(Stored data)

/-- Settles O34: the equations of the decoders, then what they answer for flips. -/
theorem codesDecodeBySyndromeAndCorrectFlips : Obligations.CodesDecodeBySyndromeAndCorrectFlips := by
  refine ⟨fun d g4 g5 => ?p64, fun c g4 g5 hb => ?decoders, fun d g4 g5 hb => ?clean, fun d k hk => ?h84,
    fun d k hk l hl ne => ?twoFlips, fun d k hk => ?p54Flip, fun d g4 g5 cover k hk => ?p64Flip,
    fun d hb k hk => ?h74Flip⟩
  case p64 => rw [encP64_eq_ofNat, parity4_and, parity4_and]
  case decoders =>
    intro b d s74 s84
    have nibble : c.setWidth 4 = d := setWidth_four c
    refine ⟨(decRaw_mask c).symm, (decP54_mask c).symm, (decP64_mask g4 g5 c).symm, (decH74_mask hb c).symm, ?_, ?_, ?_,
      ?_, ?_⟩
    · rw [decRaw, nibble]
    · rw [decP54_eq, nibble]
    · rw [decP64, nibble, parity4_and, parity4_and]
    · rw [decH74_eq, nibble]
      rfl
    · rw [decH84_eq, nibble]
      rfl
  case clean =>
    exact ⟨decodes_of_flips decRaw_flips rfl d, decodes_of_flips decP54_flips rfl d,
      decodes_of_flips (fun d e => decP64_flips d e g4 g5) (by simp [decP64, parity4]) d,
      decodes_of_flips (fun d e => decH74_flips d e hb) rfl d, decodes_of_flips decH84_flips rfl d⟩
  case h84 => rw [decH84_flips, decH84_flip k hk, Nibble.plus_zero]
  case twoFlips =>
    rw [BitVec.xor_assoc, decH84_flips]
    exact decH84_two_flips k hk l hl ne
  case p54Flip =>
    rw [decP54_flips]
    exact decP54_flip k hk
  case p64Flip =>
    rw [decP64_flips]
    exact decP64_flip cover hk
  case h74Flip =>
    obtain ⟨bad, answer⟩ := decH74_flip hb k hk
    rw [decH74_flips, answer, Nibble.plus_zero]
    exact ⟨rfl, rfl⟩

end Sys2Proof.Machine
end

section
/-! PROOFS. The whitener's key stream and WHITEN as an involution (spec/42_whitening.md R190 to R202): the register step
bit by bit, the keys in closed form, the seeds' period, and what one whitening run leaves in LMEM. -/

namespace Sys2Proof.Machine

/-! The registers and the keys -/

/-- Bit `k` of a stepped register: the next higher byte's bit, or a bit of the byte shifted in (R190). -/
theorem getLsbD_lfsrStep (r : BitVec 64) {k : Nat} (hk : k < 64) : (lfsrStep r).getLsbD k =
    if k < 56 then r.getLsbD (k + 8)
    else r.getLsbD (k - 24) ^^ r.getLsbD (k - 32) ^^ r.getLsbD (k - 40) ^^ r.getLsbD (k - 56) := by
  simp only [lfsrStep, BitVec.getLsbD_or, BitVec.getLsbD_ushiftRight, BitVec.getLsbD_xor, BitVec.getLsbD_shiftLeft,
    BitVec.getLsbD_setWidth, hk, decide_true, Bool.true_and]
  by_cases low : k < 56
  · simp [low, Nat.add_comm 8 k]
  · have past : r.getLsbD (8 + k) = false := BitVec.getLsbD_of_ge r _ (by omega)
    simp only [low, past, decide_false, Bool.not_false, Bool.true_and, Bool.false_or, if_false,
      show k - 56 < 64 by omega, show k - 56 < 8 by omega, decide_true,
      show 32 + (k - 56) = k - 24 by omega, show 24 + (k - 56) = k - 32 by omega, show 16 + (k - 56) = k - 40 by omega]

theorem after_succ' (n : Nat) (w : Whitener) : w.after (n + 1) = (w.after n).next := after_add n 1 w

/-- The state after `n` keys of a stream that starts with R0: each register has stepped once for every key it has
supplied (R192). -/
theorem after_of_startsWithR0 {w : Whitener} (start : w.widx = false) (n : Nat) :
    w.after n = ⟨lfsrStep^[(n + 1) / 2] w.r0, lfsrStep^[n / 2] w.r1, decide (n % 2 = 1)⟩ := by
  obtain ⟨m, rfl | rfl⟩ := Nat.even_or_odd' n
  · rw [after_two_mul, start, show (2 * m + 1) / 2 = m by omega, show 2 * m / 2 = m by omega,
      show 2 * m % 2 = 0 by omega]
    rfl
  · rw [after_succ', after_two_mul, start, show (2 * m + 1 + 1) / 2 = m + 1 by omega, show (2 * m + 1) / 2 = m by omega,
      show (2 * m + 1) % 2 = 1 by omega, Function.iterate_succ_apply']
    rfl

/-- A key is the low byte of the register that WIDX names. -/
theorem key_eq_ofNat (w : Whitener) :
    w.key = BitVec.ofNat 8 ((if w.widx then w.r1.toNat else w.r0.toNat) % 256) := by
  have low (r : BitVec 64) : r.setWidth 8 = BitVec.ofNat 8 (r.toNat % 256) := by
    apply BitVec.eq_of_toNat_eq
    rw [BitVec.toNat_setWidth, BitVec.toNat_ofNat, Nat.mod_mod]
  rw [Whitener.key]
  split
  · exact low w.r1
  · exact low w.r0

theorem seeds_eq (rdd : Nat) : seeds rdd =
    ⟨if rdd = 1 then 0x05121100F8ECFEEF else 0x6572D100E85C2EFF,
      if rdd = 1 then 0xF8ECFEEFEFEFEFEF else 0xE85C2EFFFFFFFFFF, false⟩ := by
  rw [seeds]
  split
  · rfl
  · rfl

/-- Settles O36: the step bit by bit, the seeds, and the closed form of the stream. -/
theorem keyBytesAlternateBetweenTheRegisters : Obligations.KeyBytesAlternateBetweenTheRegisters := by
  refine ⟨fun r k hk => getLsbD_lfsrStep r hk, fun rdd _ => ?seeds, fun w n start => ?stream⟩
  case seeds =>
    rw [seeds_eq]
    exact ⟨rfl, rfl, rfl⟩
  have closed := after_of_startsWithR0 start n
  refine ⟨closed, ?_⟩
  rw [key_eq_ofNat, closed]
  obtain even | odd := Nat.mod_two_eq_zero_or_one n
  · simp [even, show (n + 1) / 2 = n / 2 by omega]
  · simp [odd]

/-! The period of the seeds -/

/-- A proper divisor of 255 divides one of its three greatest. -/
theorem dvd_of_proper_dvd_255 : ∀ d < 255, d ∣ 255 → d ∣ 85 ∨ d ∣ 51 ∨ d ∣ 15 := by decide +kernel

/-- A register that neither 85, 51 nor 15 steps bring back has least period 255: its least period divides 255. -/
theorem lfsrStep_iterate_ne {r : BitVec 64} (h : lfsrSteps 85 r ≠ r ∧ lfsrSteps 51 r ≠ r ∧ lfsrSteps 15 r ≠ r) {n : Nat}
    (pos : 0 < n) (lt : n < 255) : lfsrStep^[n] r ≠ r := by
  simp only [lfsrSteps_eq] at h
  obtain ⟨not85, not51, not15⟩ := h
  intro (returns : Function.IsPeriodicPt lfsrStep n r)
  have period : Function.IsPeriodicPt lfsrStep 255 r := lfsrStep_period r
  have least : Function.IsPeriodicPt lfsrStep _ r := Function.isPeriodicPt_minimalPeriod lfsrStep r
  rcases dvd_of_proper_dvd_255 _ ((Nat.le_of_dvd pos returns.minimalPeriod_dvd).trans_lt lt) period.minimalPeriod_dvd
    with dvd | dvd | dvd
  · exact not85 (least.trans_dvd dvd)
  · exact not51 (least.trans_dvd dvd)
  · exact not15 (least.trans_dvd dvd)

/-- Settles O38: 255 steps bring every register back, and 85, 51 and 15 bring none of the seeds back. -/
theorem seedsHavePeriod255AndTheSpecsKeyStreams : Obligations.SeedsHavePeriod255AndTheSpecsKeyStreams := by
  refine ⟨fun r hr => ⟨lfsrStep_period r, fun n pos lt => ?_⟩, by decide +kernel, by decide +kernel⟩
  simp only [List.mem_cons, List.not_mem_nil, or_false] at hr
  rcases hr with rfl | rfl | rfl | rfl
  all_goals exact lfsrStep_iterate_ne (by decide +kernel) pos lt

/-! What a whitening run leaves -/

/-- From the stream `w`, whitening takes `s` to `t`: each byte at SRC, where it has been written, stands at DST XORed
with its masked key, the stream stands BITOFS + COUNT keys further, and no other byte changes (R193 to R197). -/
structure Whitens (w : Whitener) (rdd dst src count bitofs : Nat) (s t : State) : Prop where
  stream : t.wh = w.after (bitofs + count)
  params : t.params = s.params
  outside : SameOutside dst count s t
  bytes : ∀ k < count, t.lmem.readByte (dst + k) =
    (s.lmem.readByte (src + k)).map (· ^^^ ((w.after (bitofs + k)).key &&& keyMask rdd))

theorem whitens_of_whitenArray {w : Whitener} {rdd dst src count bitofs : Nat} {s u : State}
    (h : whitenArray w rdd dst src count bitofs s = .ok u) : Whitens w rdd dst src count bitofs s u := by
  have params := whitenArray_keeps_params _ _ _ _ _ _ _ _ h
  obtain ⟨bs, load, rfl⟩ := (whitenArray_ok ..).mp h
  obtain ⟨length, loaded⟩ := (readBytes_eq_ok ..).mp load
  refine ⟨?_, params, sameOutside_of_store rfl (by simp [length]), fun k hk => ?_⟩
  · rw [after_add, ← skip_eq_after bitofs]
  · have hb : bs[k]? = some bs[k] := List.getElem?_eq_getElem (length ▸ hk)
    rw [loaded k hk, hb]
    exact byteAt_of_store rfl (by rw [List.getElem?_zipWith, hb, getElem?_keys_skip w bitofs hk])

/-- Where RDD is legal and the regions fit LMEM, no check of WHITEN or WHITEN.C fails, and the rule is performed. -/
theorem whitens_of_command {w : Whitener} {rdd dst src count bitofs : Nat} {s t : State} (hrdd : rdd ≤ 4)
    (fitsDst : Fits s dst count) (fitsSrc : Fits s src count)
    (h : command 5 (whitenChecks rdd dst src count s) (whitenArray w rdd dst src count bitofs) s = .next t) :
    Whitens w rdd dst src count bitofs s t := by
  have passes : firstFailure (whitenChecks rdd dst src count s) = none :=
    (firstFailure_eq_none _).mpr (by simp [whitenChecks, hrdd, fitsDst, fitsSrc])
  rcases (command_next ..).mp h with ⟨e, fails, -⟩ | ⟨-, u, hu, rfl⟩
  · rw [passes] at fails
    cases fails
  · obtain ⟨stream, params, outside, bytes⟩ := whitens_of_whitenArray hu
    exact ⟨stream, params, outside, bytes⟩

theorem Whitens.fits {w : Whitener} {rdd dst src count bitofs : Nat} {s t : State}
    (h : Whitens w rdd dst src count bitofs s t) {a len : Nat} (fits : Fits s a len) : Fits t a len := by
  rwa [Fits, h.params]

/-! Whitening twice -/

/-- XOR with the same key cancels (R200). -/
theorem Whitens.twice {w : Whitener} {rdd mid src dst count bitofs : Nat} {s t t' u : State}
    (first : Whitens w rdd mid src count bitofs s t) (second : Whitens w rdd dst mid count bitofs t' u)
    (same : t'.lmem = t.lmem) {k : Nat} (hk : k < count) : u.lmem.readByte (dst + k) = s.lmem.readByte (src + k) := by
  rw [second.bytes k hk, same, first.bytes k hk, Option.map_map]
  have cancels (key : Byte) : (· ^^^ key) ∘ (· ^^^ key) = (id : Byte → Byte) :=
    funext fun b => by rw [Function.comp, BitVec.xor_assoc, BitVec.xor_self, BitVec.xor_zero, id]
  rw [cancels, Option.map_id, id]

▶ [How to complete this task] Only the lines above from the one with "decodes_of_flips (fun d e => decH74_flips" through the one with "BitVec.getLsbD_setWidth, hk, decide_true, Bool.true_and]" should be duplicated, character for character.

▶ [Exercise result]
      decodes_of_flips (fun d e => decH74_flips d e hb) rfl d, decodes_of_flips decH84_flips rfl d⟩
  case h84 => rw [decH84_flips, decH84_flip k hk, Nibble.plus_zero]
  case twoFlips =>
    rw [BitVec.xor_assoc, decH84_flips]
    exact decH84_two_flips k hk l hl ne
  case p54Flip =>
    rw [decP54_flips]
    exact decP54_flip k hk
  case p64Flip =>
    rw [decP64_flips]
    exact decP64_flip cover hk
  case h74Flip =>
    obtain ⟨bad, answer⟩ := decH74_flip hb k hk
    rw [decH74_flips, answer, Nibble.plus_zero]
    exact ⟨rfl, rfl⟩

end Sys2Proof.Machine
end

section
/-! PROOFS. The whitener's key stream and WHITEN as an involution (spec/42_whitening.md R190 to R202): the register step
bit by bit, the keys in closed form, the seeds' period, and what one whitening run leaves in LMEM. -/

namespace Sys2Proof.Machine

/-! The registers and the keys -/

/-- Bit `k` of a stepped register: the next higher byte's bit, or a bit of the byte shifted in (R190). -/
theorem getLsbD_lfsrStep (r : BitVec 64) {k : Nat} (hk : k < 64) : (lfsrStep r).getLsbD k =
    if k < 56 then r.getLsbD (k + 8)
    else r.getLsbD (k - 24) ^^ r.getLsbD (k - 32) ^^ r.getLsbD (k - 40) ^^ r.getLsbD (k - 56) := by
  simp only [lfsrStep, BitVec.getLsbD_or, BitVec.getLsbD_ushiftRight, BitVec.getLsbD_xor, BitVec.getLsbD_shiftLeft,
    BitVec.getLsbD_setWidth, hk, decide_true, Bool.true_and]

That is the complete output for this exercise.